Try it:
Using the listing below, show all lines that hold the word "with".

....

/-- An armed member that is ready acknowledges, unless a hinge on its way is not UP (R115, R272): one of the hub at once, one of a fabric
die by a record of kind 5 with the frame number of its arm, sent once (Table 11.4). -/
def State.acknowledge (s : State) (m : Nat) : State :=
  match (List.range 8).find? fun t => s.canEnd t && decide (SMap.get 0 s.armedBy m = s.armTag t) with
  | none => s
  | some t =>
    let a := s.arm t
    if ¬ s.memberReady m then s
    else match memberDie m with
    | none => s.heard t m
    | some d =>
      if s.pathUp d ∧ ¬ a.said.contains m then
        (s.setArm t { a with said := a.said ++ [m] }).relay (s.hubEnd d) ⟨Fin.ofNat 8 t, 5, Fin.ofNat 1024 m, recFrame a.target⟩
      else s

/-- A member's acknowledgement reaches the hub: it counts for the arm whose frame number it carries, once the member has acknowledged that arm;
until then it is one of an earlier arm with that target. -/
def State.takeAck (s : State) (r : TickRec) : State :=
  if r.frame = recFrame (s.arm r.dom).target ∧ (s.arm r.dom).said.contains r.mem.val then s.heard r.dom r.mem else s

/-- A member receives the disarm of an arm that has ended, or behind it the arm that followed, and accepts shadow writes again (R118). -/
def State.receiveDisarm (s : State) (m : Nat) : State :=
  let a := SMap.get 0 s.armedBy m; let t := (a - 1) % 8
  if a = 0 ∨ (s.armState t = 1 ∧ a = s.armTag t) ∨ ¬ s.reached0 t (if a = s.armTag t then 4 else 2) m then s
  else { s with armedBy := SMap.set 0 s.armedBy m 0 }

/-- R114. -/
def execArmReceive (m : Fin 912) (s : State) : Res := .next (s.receiveArm m)

/-- R115. -/
def execMemberAcknowledge (m : Fin 912) (s : State) : Res := .next (s.acknowledge m)

/-- R118. -/
def execDisarm (m : Fin 912) (s : State) : Res := .next (s.receiveDisarm m)

/-- R51, R52, R117. A pane switches: at the edge of its cell clock that ends the present cycle; a gated pane when its clock resumes. -/
def execPaneSwitch (d : Fin 4) (p : Fin 64) (dt : Nat) (s : State) : Res :=
  let pane := paneId d p
  .next ((s.advance pane dt).switchMember pane fun a => if a.clockStopped pane then a.deferSwitch pane else a.exchangePane pane)

/-- R145. An engine switches. -/
def execEngineSwitch (d : Fin 4) (e : Fin 128) (s : State) : Res :=
  let m := engMember d e
  .next (s.switchMember m fun a => if a.clockStopped m then a.deferSwitch m else a.exchangeEngine (engId d e))

/-- R117. Every member of the set has switched. -/
def execCommitComplete (t : Fin 8) (s : State) : Res :=
  let a := s.arm t; let st := R.SHT_STATUS t
  .next (
    if s.armState t = 1 ∧ a.sent ∧ (s.setOf t).all (a.switched.contains ·) then
      let s1 := (s.setOf t).foldl (fun b m => { b with armedBy := SMap.set 0 b.armedBy m 0 }) s
      let s2 := (List.range 32).foldl (fun b i => b.setReg (R.SHT_SET t i) 0) s1
      (((s2.setFld st F.SHT_STATUS.STATE 2).setFld st F.SHT_STATUS.CFRAME (wrapTo 16 a.frame)).setFld st F.SHT_STATUS.CDONE 1).armOver t
    else s)

/-- An exchange for each of `n` commits that waited. -/
def State.exchangeTimes (s : State) (f : State → State) : Nat → State
  | 0 => s
  | n + 1 => (f s).exchangeTimes f n

/-- The clocks of a pane resume: what a commit or a ledger capture left waiting is done at the first edge (R52, R145, R172). -/
def State.clocksResume (s : State) (pane : Nat) : State :=
  let x := s.pane pane
  let s1 := if x.switchPend = 0 then s else (s.setPane pane { x with switchPend := 0 }).exchangeTimes (fun a => a.exchangePane pane) x.switchPend
  let s2 := [2 * pane, 2 * pane + 1].foldl (fun a g =>
    let y := a.eng g
    (if y.switchPend = 0 then a else (a.setEng g { y with switchPend := 0 }).exchangeTimes (fun b => b.exchangeEngine g) y.switchPend)
      |>.engLeaveOff g) s1
  (List.range 6).foldl (fun a m => a.snapTimes (pane / 64) (pane % 64) m (a.mover (pane * 6 + m)).snaps) s2

end Sys2Proof.Machine
end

....

Reply to the task:
die by a record of kind 5 with the frame number of its arm, sent once (Table 11.4). -/
  match (List.range 8).find? fun t => s.canEnd t && decide (SMap.get 0 s.armedBy m = s.armTag t) with
    else match memberDie m with
        (s.setArm t { a with said := a.said ++ [m] }).relay (s.hubEnd d) ⟨Fin.ofNat 8 t, 5, Fin.ofNat 1024 m, recFrame a.target⟩
until then it is one of an earlier arm with that target. -/
  else { s with armedBy := SMap.set 0 s.armedBy m 0 }
      let s1 := (s.setOf t).foldl (fun b m => { b with armedBy := SMap.set 0 b.armedBy m 0 }) s
  let s1 := if x.switchPend = 0 then s else (s.setPane pane { x with switchPend := 0 }).exchangeTimes (fun a => a.exchangePane pane) x.switchPend
    (if y.switchPend = 0 then a else (a.setEng g { y with switchPend := 0 }).exchangeTimes (fun b => b.exchangeEngine g) y.switchPend)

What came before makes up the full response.